Anecdotally, my impression is that some NHS midwives are still working hard to steer their patients towards “natural” childbirth, despite the failures of the campaign that ended in 2017. I had my first baby last year and, because of my medical history, I knew from the beginning of my pregnancy that I would need to have a planned c-section. Nevertheless, whenever I met with a new midwife (which was often, since I never saw the same one twice), she’d typically begin our appointment by asking if I was planning a natural birth in the midwife-led centre, where interventions like epidural anaesthesia are not available. The upward lilt to the question made it clear that the answer I was expected to give was “yes”.

Some senior midwives, including Walton, concede that ideology is at play here. Yet, cynically, I suspect that part of the push for “natural” births was also about cutting costs.
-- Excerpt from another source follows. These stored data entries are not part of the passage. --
-- ==== Sys2Proof/Machine/Arithmetic.lean ====
section
/-! DEFINITION. Arithmetic, logic, shift and random instructions (41_arithmetic_logic.md R87 to R100). -/

namespace Sys2Proof.Machine

/-- LD Vx, kk (R88). -/
def execLdVxKk (x : RegIdx) (kk : Byte) (s : State) : Result := .next (s.setV x kk)

/-- ADD Vx, kk (R89): 8-bit wrap, no flag. -/
def execAddVxKk (x : RegIdx) (kk : Byte) (s : State) : Result := .next (s.setV x (s.getV x + kk))

/-- LD Vx, Vy (R90): VF is cleared too. -/
def execLdVxVy (x y : RegIdx) (s : State) : Result := .next (s.setVThenFlag x (s.getV y) clearedFlag)

/-- OR Vx, Vy (R91). -/
def execOrVxVy (x y : RegIdx) (s : State) : Result := .next (s.setVThenFlag x (s.getV x ||| s.getV y) clearedFlag)

/-- AND Vx, Vy (R92). -/
def execAndVxVy (x y : RegIdx) (s : State) : Result := .next (s.setVThenFlag x (s.getV x &&& s.getV y) clearedFlag)

/-- XOR Vx, Vy (R93). -/
def execXorVxVy (x y : RegIdx) (s : State) : Result := .next (s.setVThenFlag x (s.getV x ^^^ s.getV y) clearedFlag)

/-- ADD Vx, Vy (R94): VF is the carry. -/
def execAddVxVy (x y : RegIdx) (s : State) : Result :=
  .next (s.setVThenFlag x (s.getV x + s.getV y) (carryFlag (s.getV x) (s.getV y)))

/-- SUB Vx, Vy (R95): x minus y. -/
def execSubVxVy (x y : RegIdx) (s : State) : Result :=
  .next (s.setVThenFlag x (s.getV x - s.getV y) (noBorrowFlag (s.getV x) (s.getV y)))

/-- SHR Vx, Vy (R96): Vy shifted, the flag from the original Vx. -/
def execShrVxVy (x y : RegIdx) (s : State) : Result :=
  .next (s.setVThenFlag x (s.getV y >>> 1) (lowBitFlag (s.getV x)))

/-- SUBN Vx, Vy (R97): y minus x. -/
def execSubnVxVy (x y : RegIdx) (s : State) : Result :=
  .next (s.setVThenFlag x (s.getV y - s.getV x) (noBorrowFlag (s.getV y) (s.getV x)))

/-- SHL Vx, Vy (R98): Vy shifted, the flag from the original Vx. -/
def execShlVxVy (x y : RegIdx) (s : State) : Result :=
  .next (s.setVThenFlag x (s.getV y <<< 1) (highBitFlag (s.getV x)))

/-- RND with the random input `r` (R99). -/
def rndWith (r : Byte) (x : RegIdx) (kk : Byte) (s : State) : State := (s.setV x (r &&& kk)).countDraw

/-- RND Vx, kk (R99): the next random input of the environment, a free value (log entry 2). -/
def execRndVxKk (x : RegIdx) (kk : Byte) (s : State) : Result := .next (rndWith (Config.randomByte s.draws) x kk s)

end Sys2Proof.Machine
end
One student midwife detailed for the Guardian in 2014 that while giving birth on an obstetric ward overseen by doctors costs the NHS £1,631, a “natural” birth in a midwife-led birth centre costs £1,450, and a home birth £1,066. The fewer health professionals you have around you, the cheaper it is.

These figures are slightly misleading, however, because they do not take account of the costs to the NHS of compensation awarded to patients who suffer from avoidable complications. One study from 2019 found that, when these costs are included, planned c-sections turn out to be the cheapest option, given the huge sums paid to parents of babies who suffer brain damage during vaginal births that go wrong. That doesn’t mean, of course, that every baby should be delivered by c-section, but it should encourage us to resist fetishising the “natural”. 
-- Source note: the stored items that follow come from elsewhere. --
/-- In FAULTED, STEP changes nothing, and no operation but RESET ends FAULTED or changes the fault status, V, I, pc, the
stack or the frame buffer (60_exceptions.md R124, R125; the spec's decisions D3 and D14; log entries 7, 19). -/
def Obligations.OnlyResetLeavesFaulted : Prop :=
  (∀ s : State, s.faulted = true → step s = .next s) ∧
  ∀ (ops : List HostOp) (s t : State) (answers : List Response), HostOp.reset ∉ ops → s.faulted = true →
    runOps ops s = .next (t, answers) →
    KeepsOutside (fun p => p = .dt ∨ p = .st ∨ p = .redraw ∨ (∃ k, p = .key k) ∨ ∃ a, p = .mem a) s t

/-- Every state has a next state, under STEP and under every instruction: no word is illegal, and faults are entries to
FAULTED (30_encoding.md R73, 60_exceptions.md R122, R123; log entry 7). -/
def Obligations.EveryStepAnswersNext : Prop :=
  (∀ s : State, ∃ t, step s = .next t) ∧ ∀ (i : Instr) (s : State), ∃ t, exec i s = .next t

/-- Faults are precise and are exactly those of 60_exceptions.md R117: a STEP that enters FAULTED leaves everything but
the fault status as it was, pc included, and the code, the info and the fetched word are those of one row of the table.
(The spec's decisions D3, D4, D5; log entries 7, 13.) -/
def Obligations.FaultsArePreciseAndListed : Prop :=
  ∀ s t : State, s.faulted = false → step s = .next t → t.faulted = true →
    FaultEntered t.faultCode s.pc t.faultInfo s t ∧
    ((t.faultCode = 1#3 ∧ s.sp = 16 ∧ t.faultInfo = 16#16 ∧ ∃ nnn, FetchesWord s (encode (.call nnn))) ∨
     (t.faultCode = 2#3 ∧ s.sp = 0 ∧ t.faultInfo = 0#16 ∧ ∃ hi, FetchesWord s (encode (.ret hi))) ∨
     (t.faultCode = 3#3 ∧ 0xFFE < s.pc.toNat ∧ t.faultInfo.toNat = max s.pc.toNat 0x1000) ∨
     (t.faultCode = 3#3 ∧ t.faultInfo.toNat = max s.i.toNat 0x1000 ∧
       ((∃ x y n, FetchesWord s (encode (.drw x y n)) ∧ 0x1000 < s.i.toNat + n.toNat) ∨
        (∃ x, FetchesWord s (encode (.ldBVx x)) ∧ 0x1000 < s.i.toNat + 3) ∨
        (∃ x, FetchesWord s (encode (.ldMemVx x)) ∧ 0xFFF < s.i.toNat + x.toNat) ∨
        (∃ x, FetchesWord s (encode (.ldVxMem x)) ∧ 0xFFF < s.i.toNat + x.toNat))) ∨
     (t.faultCode = 4#3 ∧ ∃ x, 0xF < (s.getV x).toNat ∧ t.faultInfo.toNat = (s.getV x).toNat ∧
       (FetchesWord s (encode (.skpVx x)) ∨ FetchesWord s (encode (.sknpVx x)))))

/-- The state after reset meets the invariant. -/
def Obligations.ResetMeetsInvariant : Prop := Inv State.reset

/-- STEP keeps the invariant, from every state that meets it: memory stays canonical and inside its 4096 bytes, pc stays
at most 0x10FE (10_state.md R21), every stack slot stays a return address of at most 0x1000 (40_control_flow.md R77), the
fault status stays consistent. -/
def Obligations.StepKeepsInvariant : Prop := ∀ s t : State, Inv s → step s = .next t → Inv t

/-- Every sequence of host operations keeps the invariant, whatever the images, keys and random inputs. -/
def Obligations.HostRunsKeepInvariant : Prop :=
  ∀ (ops : List HostOp) (s t : State) (answers : List Response),
    Inv s → runOps ops s = .next (t, answers) → Inv t

/-! ### Whole-machine rules from the prose: who writes what -/

/-- A STEP that changes SP or a stack slot executes CALL or RET (10_state.md R22, R23; the width of SP is the spec's
decision D22). -/
def Obligations.OnlyCallAndRetMoveStack : Prop :=
  ∀ s t : State, step s = .next t → (t.sp ≠ s.sp ∨ ∃ j : Fin 16, t.stack[j] ≠ s.stack[j]) →
    (∃ nnn, FetchesWord s (encode (.call nnn))) ∨ ∃ hi, FetchesWord s (encode (.ret hi))

/-- A STEP that changes a cell or the redraw flag executes CLS or DRW, and no STEP clears redraw (10_state.md R25,
R26). -/
def Obligations.OnlyDisplayWritesScreen : Prop :=
  ∀ s t : State, step s = .next t →
    ((∃ (r : Fin 32) (c : Fin 64), t.fb[r][c] ≠ s.fb[r][c]) ∨ t.redraw ≠ s.redraw →
      (∃ hi, FetchesWord s (encode (.cls hi))) ∨ ∃ x y n, FetchesWord s (encode (.drw x y n))) ∧
    (s.redraw = true → t.redraw = true)

/-- A STEP that changes a byte of memory executes LD B, Vx or LD [I], Vx, and the byte is one of those R50 lists for it
(20_memory.md R50). -/
def Obligations.OnlyStoresWriteMemory : Prop :=
  ∀ (s t : State) (a : Nat), step s = .next t → t.mem.read a ≠ s.mem.read a →
    (∃ x, FetchesWord s (encode (.ldBVx x)) ∧ s.i.toNat ≤ a ∧ a ≤ s.i.toNat + 2) ∨
    ∃ x, FetchesWord s (encode (.ldMemVx x)) ∧ s.i.toNat ≤ a ∧ a ≤ s.i.toNat + x.toNat

/-- A STEP that changes I executes one of the five instructions R20 names; one that changes DT executes LD DT, Vx, and
one that changes ST executes LD ST, Vx (10_state.md R20, R24). -/
def Obligations.IndexAndTimerWriters : Prop :=
  ∀ s t : State, step s = .next t →
    (t.i ≠ s.i → (∃ nnn, FetchesWord s (encode (.ldINnn nnn))) ∨
      ∃ x, FetchesWord s (encode (.addIVx x)) ∨ FetchesWord s (encode (.ldFVx x)) ∨
        FetchesWord s (encode (.ldMemVx x)) ∨ FetchesWord s (encode (.ldVxMem x))) ∧
    (t.dt ≠ s.dt → ∃ x, FetchesWord s (encode (.ldDtVx x))) ∧
    (t.st ≠ s.st → ∃ x, FetchesWord s (encode (.ldStVx x)))

/-- No STEP changes a key; of the host operations only SET_KEYS and RESET do (10_state.md R27, R38, R43). -/
def Obligations.OnlySetKeysWritesKeys : Prop :=
  (∀ s t : State, step s = .next t → ∀ k : Fin 16, t.key[k] = s.key[k]) ∧
  (∀ (s : State) (keys : Vector Bool 16), ∃ t, applyOp (.setKeys keys) s = .next (t, .done) ∧
    (∀ k : Fin 16, t.key[k] = keys[k]) ∧ KeepsOutside (fun p => ∃ k, p = .key k) s t) ∧
  ∀ (op : HostOp) (s t : State) (answer : Response), applyOp op s = .next (t, answer) → op ≠ .reset →
    (∀ keys, op ≠ .setKeys keys) → ∀ k : Fin 16, t.key[k] = s.key[k]

/-- No STEP depends on ST, the redraw flag or the values of fault_code, fault_pc and fault_info: started with other
values of them it answers a state that differs in nothing else (10_state.md R24: ST "is never read by an instruction";
R26: "No instruction reads it"; R29: "not addressable by any instruction"). -/
def Obligations.UnreadStateNeverLeaks : Prop :=
  ∀ (s t : State) (st : Byte) (redraw : Bool) (code : BitVec 3) (faultPc info : Word), step s = .next t →
    ∃ t', step { s with st := st, redraw := redraw, faultCode := code, faultPc := faultPc, faultInfo := info } =
      .next t' ∧ KeepsAllBut [.st, .redraw, .faultCode, .faultPc, .faultInfo] t t'

/-- The keys are read by SKP, SKNP and LD Vx, K alone: any other STEP does the same whatever the keys are (10_state.md
R27). -/
def Obligations.KeysAreReadByThreeInstructions : Prop :=
  ∀ (s t : State) (keys : Vector Bool 16), step s = .next t →
    (∀ x, ¬ FetchesWord s (encode (.skpVx x)) ∧ ¬ FetchesWord s (encode (.sknpVx x)) ∧
      ¬ FetchesWord s (encode (.ldVxK x))) →
    step { s with key := keys } = .next { t with key := keys }

/-! ### Reset and the host operations (10_state.md R33 to R43) -/

/-- RESET, from any state, and the reset state itself: pc at 0x200, the font from 0x000 and zeros from 0x050 on,
everything else 0 and the sequencer in RUN (10_state.md R43, 70_reset_and_hazards.md R137; the zeros outside memory are
the spec's decision D2, log entry 1; the font bytes are whatever `fontData` holds, log entry 3). -/
def Obligations.ResetLeavesTheListedValues : Prop :=
  ∀ s t : State, (t = State.reset ∨ applyOp .reset s = .next (t, .done)) →
    t.pc = 0x200#16 ∧ (∀ x, t.getV x = 0#8) ∧ t.i = 0#16 ∧ t.sp = 0 ∧ (∀ j : Fin 16, t.stack[j] = 0#16) ∧
    t.dt = 0#8 ∧ t.st = 0#8 ∧ (∀ (r : Fin 32) (c : Fin 64), t.fb[r][c] = false) ∧ t.redraw = false ∧
    (∀ k : Fin 16, t.key[k] = false) ∧ t.faulted = false ∧ t.faultCode = 0#3 ∧ t.faultPc = 0#16 ∧
    t.faultInfo = 0#16 ∧ t.sequencer = .run ∧ fontData.length = 80 ∧
    (∀ a, a < 0x50 → fontData[a]? = some (t.mem.read a)) ∧ ∀ a, 0x50 ≤ a → t.mem.read a = 0#8

/-- Any number of TICKs takes exactly that much from each timer, stopping at 0, and changes nothing else, in RUN and in
FAULTED (60_exceptions.md R131; FAULTED is the spec's decision D14, log entry 19). -/
def Obligations.TicksCountDownToZero : Prop :=
  ∀ (n : Nat) (s : State), ∃ t answers, runOps (List.replicate n .tick) s = .next (t, answers) ∧
    t.dt.toNat = s.dt.toNat - n ∧ t.st.toNat = s.st.toNat - n ∧ KeepsAllBut [.dt, .st] s t

/-- EXPORT hands over the 2048 cells, `fb[r][c]` at index r * 64 + c, and clears redraw, if redraw is set; otherwise it
does nothing (10_state.md R25, R37; the order is the spec's decision D13, the handshake D21; log entries 14, 21). -/
def Obligations.ExportHandsOverCells : Prop :=
  ∀ s : State,
    (s.redraw = true → ∃ t cells, applyOp .exportFrame s = .next (t, .frame cells) ∧ cells.length = 2048 ∧
      (∀ (r : Fin 32) (c : Fin 64), cells[r.val * 64 + c.val]? = some s.fb[r][c]) ∧
      t.redraw = false ∧ KeepsAllBut [.redraw] s t) ∧
    (s.redraw = false → applyOp .exportFrame s = .next (s, .done))

/-- LOAD writes the image verbatim from 0x200 and nothing else; an image over 3584 bytes is refused and writes nothing
(10_state.md R39; the limit is the spec's decision D17, log entry 16). -/
def Obligations.LoadWritesImageVerbatim : Prop :=
  ∀ (s : State) (image : List Byte), s.mem.wf = true →
    (image.length ≤ 3584 → ∃ t, applyOp (.load image) s = .next (t, .done) ∧ t.mem.wf = true ∧
      (∀ j, j < image.length → image[j]? = some (t.mem.read (0x200 + j))) ∧
      KeepsOutside (fun p => ∃ j, j < image.length ∧ p = .mem (0x200 + j)) s t) ∧
    (3584 < image.length → applyOp (.load image) s = .next (s, .imageRefused))

/-- READ changes nothing and shows all the state: two states of canonical memory that answer every READ alike are equal,
but for the model's own count of random inputs (10_state.md R41; log entries 2, 24). -/
def Obligations.ReadShowsAllState : Prop :=
  (∀ (s : State) (sel : ReadSel), ∃ n, applyOp (.read sel) s = .next (s, .value n)) ∧
  ∀ s t : State, s.mem.wf = true → t.mem.wf = true → s.draws = t.draws →
    (∀ sel, applyOp (.read sel) s = .next (s, .value (readState sel t))) → s = t

/-! ### Control flow (40_control_flow.md) -/

/-- RET (R77): with SP > 0, pc is the popped slot and SP one less, the slot kept; with SP = 0, StackUnderflow. -/
def Obligations.RetPopsOrUnderflows : Prop :=
  ∀ (s : State) (hi : Nibble),
    (∀ h : 0 < s.sp.val, ∃ t, exec (.ret hi) s = .next t ∧ t.sp.val = s.sp.val - 1 ∧
      t.pc = s.stack[s.sp.val - 1]'(by omega) ∧ KeepsAllBut [.sp, .pc] s t) ∧
    (s.sp.val = 0 → ∃ t, exec (.ret hi) s = .next t ∧ FaultEntered 2#3 (s.pc - 2#16) 0#16 s t)

/-- JP nnn (R78): pc is the zero-extended address, nothing else changes. -/
def Obligations.JumpSetsPc : Prop :=
  ∀ (s : State) (nnn : Addr),
    ∃ t, exec (.jp nnn) s = .next t ∧ t.pc.toNat = nnn.toNat ∧ KeepsAllBut [.pc] s t

/-- CALL nnn (R79): with SP < 16, the return address goes to `stack[SP]`, SP is one more and pc the address; with
SP = 16, StackOverflow. -/
def Obligations.CallPushesOrOverflows : Prop :=
  ∀ (s : State) (nnn : Addr),
    (∀ h : s.sp.val < 16, ∃ t, exec (.call nnn) s = .next t ∧ t.stack[s.sp.val] = s.pc ∧
      t.sp.val = s.sp.val + 1 ∧ t.pc.toNat = nnn.toNat ∧ KeepsAllBut [.stack ⟨s.sp.val, h⟩, .sp, .pc] s t) ∧
    (s.sp.val = 16 → ∃ t, exec (.call nnn) s = .next t ∧ FaultEntered 1#3 (s.pc - 2#16) 16#16 s t)

/-- SE Vx, kk and SNE Vx, kk (R80, R81): pc advances by an extra 2 exactly when the condition holds. -/
def Obligations.ImmediateSkips : Prop :=
  ∀ (s : State) (x : RegIdx) (kk : Byte),
    (∃ t, exec (.seVxKk x kk) s = .next t ∧ (s.getV x = kk → t.pc = s.pc + 2#16) ∧
      (s.getV x ≠ kk → t.pc = s.pc) ∧ KeepsAllBut [.pc] s t) ∧
    ∃ t, exec (.sneVxKk x kk) s = .next t ∧ (s.getV x ≠ kk → t.pc = s.pc + 2#16) ∧
      (s.getV x = kk → t.pc = s.pc) ∧ KeepsAllBut [.pc] s t

/-- SE Vx, Vy and SNE Vx, Vy (R82, R83), whatever the low nibble, which the spec's decision D8 leaves unexamined (log
entry 6): the skip follows the comparison; for x = y SE always skips and SNE never does. -/
def Obligations.RegisterSkips : Prop :=
  ∀ (s : State) (x y : RegIdx) (lo : Nibble),
    (∃ t, exec (.seVxVy x y lo) s = .next t ∧ (s.getV x = s.getV y → t.pc = s.pc + 2#16) ∧
      (s.getV x ≠ s.getV y → t.pc = s.pc) ∧ KeepsAllBut [.pc] s t) ∧
    ∃ t, exec (.sneVxVy x y lo) s = .next t ∧ (s.getV x ≠ s.getV y → t.pc = s.pc + 2#16) ∧
      (s.getV x = s.getV y → t.pc = s.pc) ∧ KeepsAllBut [.pc] s t

/-- JP V0, nnn (R84): pc is the address plus V0, not reduced to 12 bits. -/
def Obligations.OffsetJumpIsNotReduced : Prop :=
  ∀ (s : State) (nnn : Addr),
    ∃ t, exec (.jpV0Nnn nnn) s = .next t ∧ t.pc.toNat = nnn.toNat + (s.getV 0#4).toNat ∧ KeepsAllBut [.pc] s t

/-- NOP (R85): a word of the no-op space decodes to NOP, which changes nothing after its fetch and never faults. Which
words these are is R73, the spec's own derivation (decisions D7, D18; log entries 5, 6). -/
def Obligations.NopChangesNothing : Prop :=
  ∀ (s : State) (w : Word), isNopWord w = true → decode w = .nop w ∧ exec (.nop w) s = .next s

/-- RET undoes CALL (R77, R79: "RET resumes after it"): after a CALL, and whatever the subroutine does that keeps SP and
the pushed slot, RET goes on at the address after the CALL with SP as before. -/
def Obligations.RetResumesAfterCall : Prop :=
  ∀ (s t t' : State) (nnn : Addr) (hi : Nibble) (h : s.sp.val < 16), exec (.call nnn) s = .next t →
    t'.sp = t.sp → t'.stack[s.sp.val] = t.stack[s.sp.val] →
    ∃ u, exec (.ret hi) t' = .next u ∧ u.pc = s.pc ∧ u.sp = s.sp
If I’m honest, there is a small part of me that envies the mothers I know who have experienced unmedicated vaginal birth and have found it to be, as the writer Milli Hill puts it in her book Give Birth Like a Feminist, “spiritual, ecstatic, empowering, and full of health and strength”. It’s an experience that I’ll never have. 

But I wonder if this envy of mine is rather like the envy that a teenage boy feels when he reads battle stories written by victorious soldiers. According to Plutarch, the only exceptions to the rule against naming the dead on Spartan tombstones were men who died in battle and women who died in childbirth. The two ordeals have often been understood as feminine and masculine counterparts, to be bravely endured. We might envy, in fantasy, the men and women who come through such ordeals triumphant. We’re far less likely to envy those who don’t.